The Bakhtiari rug, along with other weavings, is a major artform of the Bakhtiari tribe, located in Chahar Mahaal and Bakhtiari, Iran. Since the early 19th century, Bakhtiari rugs have been exported around the world.

Geography 
While originally woven by nomadic Bakhtiari, most authentic Bakhtiari rugs are woven in Bakhtiari settled communities in west central Iran southwest of Isfahan in Chahar Mahaal and Bakhtiari, as well as parts of the provinces of Isfahan, Lorestan, and eastern Khuzestan, most notably in the town of Shahr-Kurd. Bakhtiari rugs were also known after their place of origin, such as Saman or Hureh (Hori). However, Bakhtiari patterns are copied in other weaving centers in Iran, Pakistan, India and China; the location-based name often refers to the place of origin of the pattern and the quality of the rug, rather than to its place of actual manufacture. Saman and Hori are now regarded as grades of Bakhtiari rugs, rather than as geographical terms.

Structure 
Bakhtiari carpets are based on a cotton foundation (warp) with a wool weft usually taken from the herds of the producing tribe. This leads to unique carpets that differ depending on the characteristics of each tribe's wool. The wool can range from dull to extreme glossy and the resultant pile is clipped medium to high. The best carpets with the highest knot density are often known as Bibibaff. Prices range considerably with the highest knot density rugs generally being the most expensive, but price is also affected by criteria such as the pattern and the dyes used. Chapel Shotur and Saman pieces are rated slightly beneath Bibibaff productions, but are still considered to be good to excellent. Hori carpets are of looser weave and inferior quality and as such, are generally widely affordable.

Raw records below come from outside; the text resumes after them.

/-! ### Operands that meet the hypotheses of the statements about landings, numbers and vector instructions -/

/-- Two advances of a1 that would land at one cycle from different bundles, and one from the same bundle. -/
def step1 (seq : Nat) : Landing := ⟨6, 2, seq, [.a 1 5, .ctr 1 1 Gen.fresh.ctr false], 0⟩
theorem test_witness_ResultsLandInOrder :
    (decide ((⟨3, 1, 0, [.s 1 5], 0⟩ : Landing).before ⟨4, 1, 0, [.s 1 6], 0⟩ = true)) = true ∧
    ((step1 4).due = (step1 5).due ∧ (step1 4).seq ≠ (step1 5).seq ∧ 1 ∈ (step1 4).advances ∧ 1 ∈ (step1 5).advances) ∧
    ((step1 4).seq = (step1 4).seq ∧ 2 ∉ (step1 5).advances) := by decide +kernel
theorem test_witness_ResultsInOrder : InOrder [⟨3, 1, 0, [.s 1 5], 0⟩, ⟨4, 1, 0, [.s 1 6], 0⟩] := by
  unfold InOrder
  exact .cons (by simp only [List.mem_singleton, forall_eq]; decide +kernel) (List.pairwise_singleton _ _)
theorem test_witness_ALandingWritesItsDestinationAlone :
    let c := Ctx.fresh
    let b : Ctx := { c with loads := [⟨1, 0, none, [], none⟩] }
    let z : Ctx := { c with clusters := .replicate 4 .asleep }
    c.sBusy 1 = false ∧ b.sBusy 1 = true ∧ (1 : BitVec 7) ≠ 0 ∧ (1 : BitVec 7).toNat ≤ 0x15 ∧ (0x15 : BitVec 7).toNat ≤ 0x15 ∧
    c.asleep (.t 31) = false ∧ c.asleep (.c 7) = false ∧ z.asleep (.t 31) = true ∧
    ((c.regs.lv.get 3).pend = 0 ∧ ({ LatVec.fresh with pend := 1, closing := true } : LatVec).pend ≠ 0 ∧
      ({ LatVec.fresh with pend := 2 } : LatVec).pend ≠ 1 ∧ 0 < ({ LatVec.fresh with pend := 2 } : LatVec).pend) ∧
    (let q : Cmd := { (sc []).bareCmd 0x10 with flags := 8, dstReg := 3 }
     q.op = 0x10 ∧ q.latent = true ∧ q.lv = 3) := by decide +kernel
theorem test_witness_ExactArithmetic : Machine.Num.default.isNaN = true ∧ (Machine.Num.inf true).isNaN = false ∧
    Machine.Num.default.isSNaN = false ∧ (Machine.Num.nan false true 1).isSNaN = true ∧ (3 : Rat) ≠ 0 ∧
    (Machine.Num.zero true = .zero true ∧ Machine.Num.inf false = .inf false) := by decide +kernel
/-- Lists with a NaN, with both infinities, with one, and finite ones of a total that is not zero and of one that is. -/
theorem test_witness_ExactArithmetic_lists :
    let xs : List Machine.Num := [.fin 1, .fin (-1), .zero true]
    (∃ k ∈ [Machine.Num.default], k.isNaN = true) ∧ (∀ k ∈ xs, k.isNaN = false) ∧
    (Machine.Num.inf false ∈ [Machine.Num.inf false, .inf true] ∧ Machine.Num.inf true ∈ [Machine.Num.inf false, .inf true]) ∧
    (Machine.Num.inf false ∉ xs ∧ Machine.Num.inf true ∉ xs) ∧ (xs.map Machine.Num.rat).sum = 0 ∧
    ([Machine.Num.fin 1].map Machine.Num.rat).sum ≠ 0 ∧ xs ≠ [] := by decide +kernel
/-- A rational in FP32's range, one below its smallest normal value and one beyond its largest; integers beyond a range, within
it and below. -/
theorem test_witness_RoundingAndStoredValues_range :
    (Rec.f32 .rne).e = 0 ∧ (5 / 2 : Rat) ≠ 0 ∧ (2 : Rat) ^ (1 : Int) ≤ 5 / 2 ∧ (5 / 2 : Rat) < 2 ^ (2 : Int) ∧
    (1 / 2 ^ 126 : Rat) ≤ 5 / 2 ∧ (5 / 2 : Rat) ≤ ((Rec.f32 .rne).decode 0x7F7FFFFF).rat ∧
    (2 : Rat) ^ (-127 : Int) < 1 / 2 ^ 126 ∧ ((Rec.f32 .rne).decode 0x7F7FFFFF).rat < 2 ^ (128 : Int) ∧
    ((-8 : Int) ≤ 7 ∧ (7 : Int) < 9 ∧ (-9 : Int) < -8 ∧ (-8 : Int) ≤ 0) := by decide +kernel
theorem test_witness_RoundingAndStoredValues : (0 : Rat) ≤ 5 / 2 ∧ (5 : Rat) = (5 : Nat) ∧
    ElemTy.bf16.fmt = some ⟨7, 8, 127, true⟩ ∧ (Rec.bf16 .rup).ty = .bf16 ∧ (Rec.bf16 .rup).e = 0 ∧
    (0x7F7F : BitVec 32).toNat < 2 ^ ElemTy.bf16.width ∧ ((Rec.bf16 .rup).decode 0x7F7F).isNaN = false ∧
    ((Rec.bf16 .rup).decode 0x7F7F).isInf = false ∧
    |(5 / 2 : Rat) - roundMag .rne false (5 / 2)| = |(5 / 2 : Rat) - (3 : Nat)| ∧ 3 ≠ roundMag .rne false (5 / 2) := by decide +kernel
/-- The four outcomes of a syllable with a tile result: a marked tile, a type against factors, factors that do not commute,
and a result. -/
theorem test_witness_TileOutcome :
    let m := ts [(1, { til .f32 [[0]] with invalid := true }), (2, { til .f32 [[0]] with lat := factor })]
    m.view.marks [.t 1] = some (0x06, 1) ∧ m.view.marks [.t 2, .t 3] = none ∧
    (ElemTy.f32 ≠ .bf16 ∧ (m.view.t.get 2).lat.isId = false) ∧ ¬(ElemTy.f32 ≠ .f32 ∧ (m.view.t.get 2).lat.isId = false) ∧
    (match (⟨.same, .ident, .same, .ident⟩ : Row).run Machine.Lat.id [(2, factor), (3, Machine.Lat.id)] with
      | .error _ => true
      | .ok _ => false) = true ∧
    (match (⟨.same, .ident, .same, .ident⟩ : Row).run Machine.Lat.id [(2, factor), (3, factor)] with
      | .error _ => false
      | .ok l => decide (l = factor)) = true := by decide +kernel
theorem test_witness_FloatVectorResults : ab.view.pget plain.p = true := by decide +kernel
/-- A row of the tile's and one beyond it, for marked sources and for those with no factor. -/
theorem test_witness_MoveResults : four.view.pget plain.p = true ∧ (1 : Fin 16).val ≤ (four.view.t.get 3).rows.val ∧
    ¬((2 : Fin 16).val ≤ (four.view.t.get 3).rows.val) ∧ four.view.marks [.t 1] = none ∧
    ((match (⟨.identKeep, .identKeep, .sameKeep, .sameKeep⟩ : Row).run Machine.Lat.id [(1, factor)] with
      | .error _ => true
      | .ok _ => false) = true) ∧
    (ts [(1, { til .i32 [[0]] with invalid := true })]).view.marks [.t 1] = some (0x06, 1) := by decide +kernel
/-- R179, R181: a row or an element that td does not have takes nothing, and nothing lands. -/
theorem test_row_outside : leaves (exec (.rowmov 3 2 ⟨1, 0⟩ 1 31 0) four) (fun t => t.c.flight.map (·.writes) == [[]]) ∧
    leaves (exec (.tset 3 0 4 5 31 0) four) (fun t => t.c.flight.map (·.writes) == [[]]) := by decide +kernel
theorem test_witness_IntegerVectorResults : ints.view.pget plain.p = true := by decide +kernel
theorem test_witness_FillResults :
    let s := ts [(1, til .i8 [[0xFF, 0]]), (2, til .bf16 [[0x3F80, 0]]), (3, { til .f32 [[0]] with lat := factor })]
    let same := fun (t : TReg) (rows : BitVec 4) (cols : BitVec 6) (ty : ElemTy) =>
      (s.view.t.get t).rows.val = rows.toNat ∧ (s.view.t.get t).cols.val = cols.toNat ∧ (s.view.t.get t).ty = ty
    s.view.pget plain.p = true ∧ (2 : BitVec 2) ≠ 3 ∧
    ((s.view.t.get 1).invalid = false ∧ (s.view.t.get 1).poison = none ∧ (s.view.t.get 1).lat.isId = true) ∧
    (s.view.record 31 (s.view.t.get 1).ty).ty.isInt = true ∧ (s.view.record 31 (s.view.t.get 2).ty).ty.isInt = false ∧
    (s.view.t.get 1).lat.isId = true ∧ same 3 0 0 .f32 ∧ (s.view.t.get 3).lat.isId = false ∧ ¬same 3 0 1 .f32 ∧
    ((0 : Fin 16).val ≤ (s.view.t.get 1).rows.val ∧ (1 : Fin 64).val ≤ (s.view.t.get 1).cols.val) ∧
    ¬((2 : Fin 64).val ≤ (s.view.t.get 1).cols.val) := by decide +kernel
theorem test_witness_ReductionResults :
    let A := ab.view.t.get 1
    let B := ab.view.t.get 2
    ab.view.pget plain.p = true ∧ A.invalid = false ∧ A.poison = none ∧ B.invalid = false ∧ B.poison = none ∧
    A.lat.isId = true ∧ B.lat.isId = true ∧ (A.cols ≠ (til .f32 [[0]]).cols) ∧
    ¬(A.rows ≠ A.rows ∨ A.cols ≠ A.cols ∨ A.ty ≠ A.ty ∨ A.lat.same A.lat = false) ∧
    ((0 : Fin 16) ≤ A.rows ∧ (1 : Fin 64) ≤ A.cols) := by decide +kernel
/-- R186: two tiles alike but at element (0, 1). -/
def unlike : State := ts [(1, til .f32 [[5, 6]]), (2, til .f32 [[5, 7]])]
theorem test_tchk_element : leaves (exec (.tchk ⟨1, 0⟩ ⟨2, 1⟩ 31 0) (handler unlike)) (fun t =>
    t.c.sys.tcause == 9 && t.c.sys.tval == 0x0000000100000001) := by decide +kernel
theorem test_witness_ReductionResults_element :
    let A := unlike.view.t.get 1
    let B := unlike.view.t.get 2
    ¬(A.rows ≠ B.rows ∨ A.cols ≠ B.cols ∨ A.ty ≠ B.ty ∨ A.lat.same B.lat = false) ∧ (1 : Fin 64).val ≤ A.cols.val ∧
    (A.cells.at 0 0).toNat % 2 ^ 32 = (B.cells.at 0 0).toNat % 2 ^ 32 ∧ (A.cells.at 0 1).toNat % 2 ^ 32 ≠ (B.cells.at 0 1).toNat % 2 ^ 32 := by
  decide +kernel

The sizes vary from narrow hall carpets to large room designs, often up to 4 m × 5 m. The larger rugs tend to be very rare and harder to come by. Similarly, older rugs, often coveted by collectors, can be extremely costly.

Patterns 
Patterns are usually floral or garden inspired. The Khesti, an established garden motif, is perhaps the most well-known rug design. The carpet is divided into individual squares with animals and plants acting as symbols. Another influential design features a decorated field with lattice designs and floral ornaments.

Colors 
The use of colors varies depending on styles of certain tribes. Generally they include shades of white, reds, browns, greens, and yellows. Blue does not appear to feature. Natural dyes produce variations in color, which are particularly obvious on older Bibibaffs.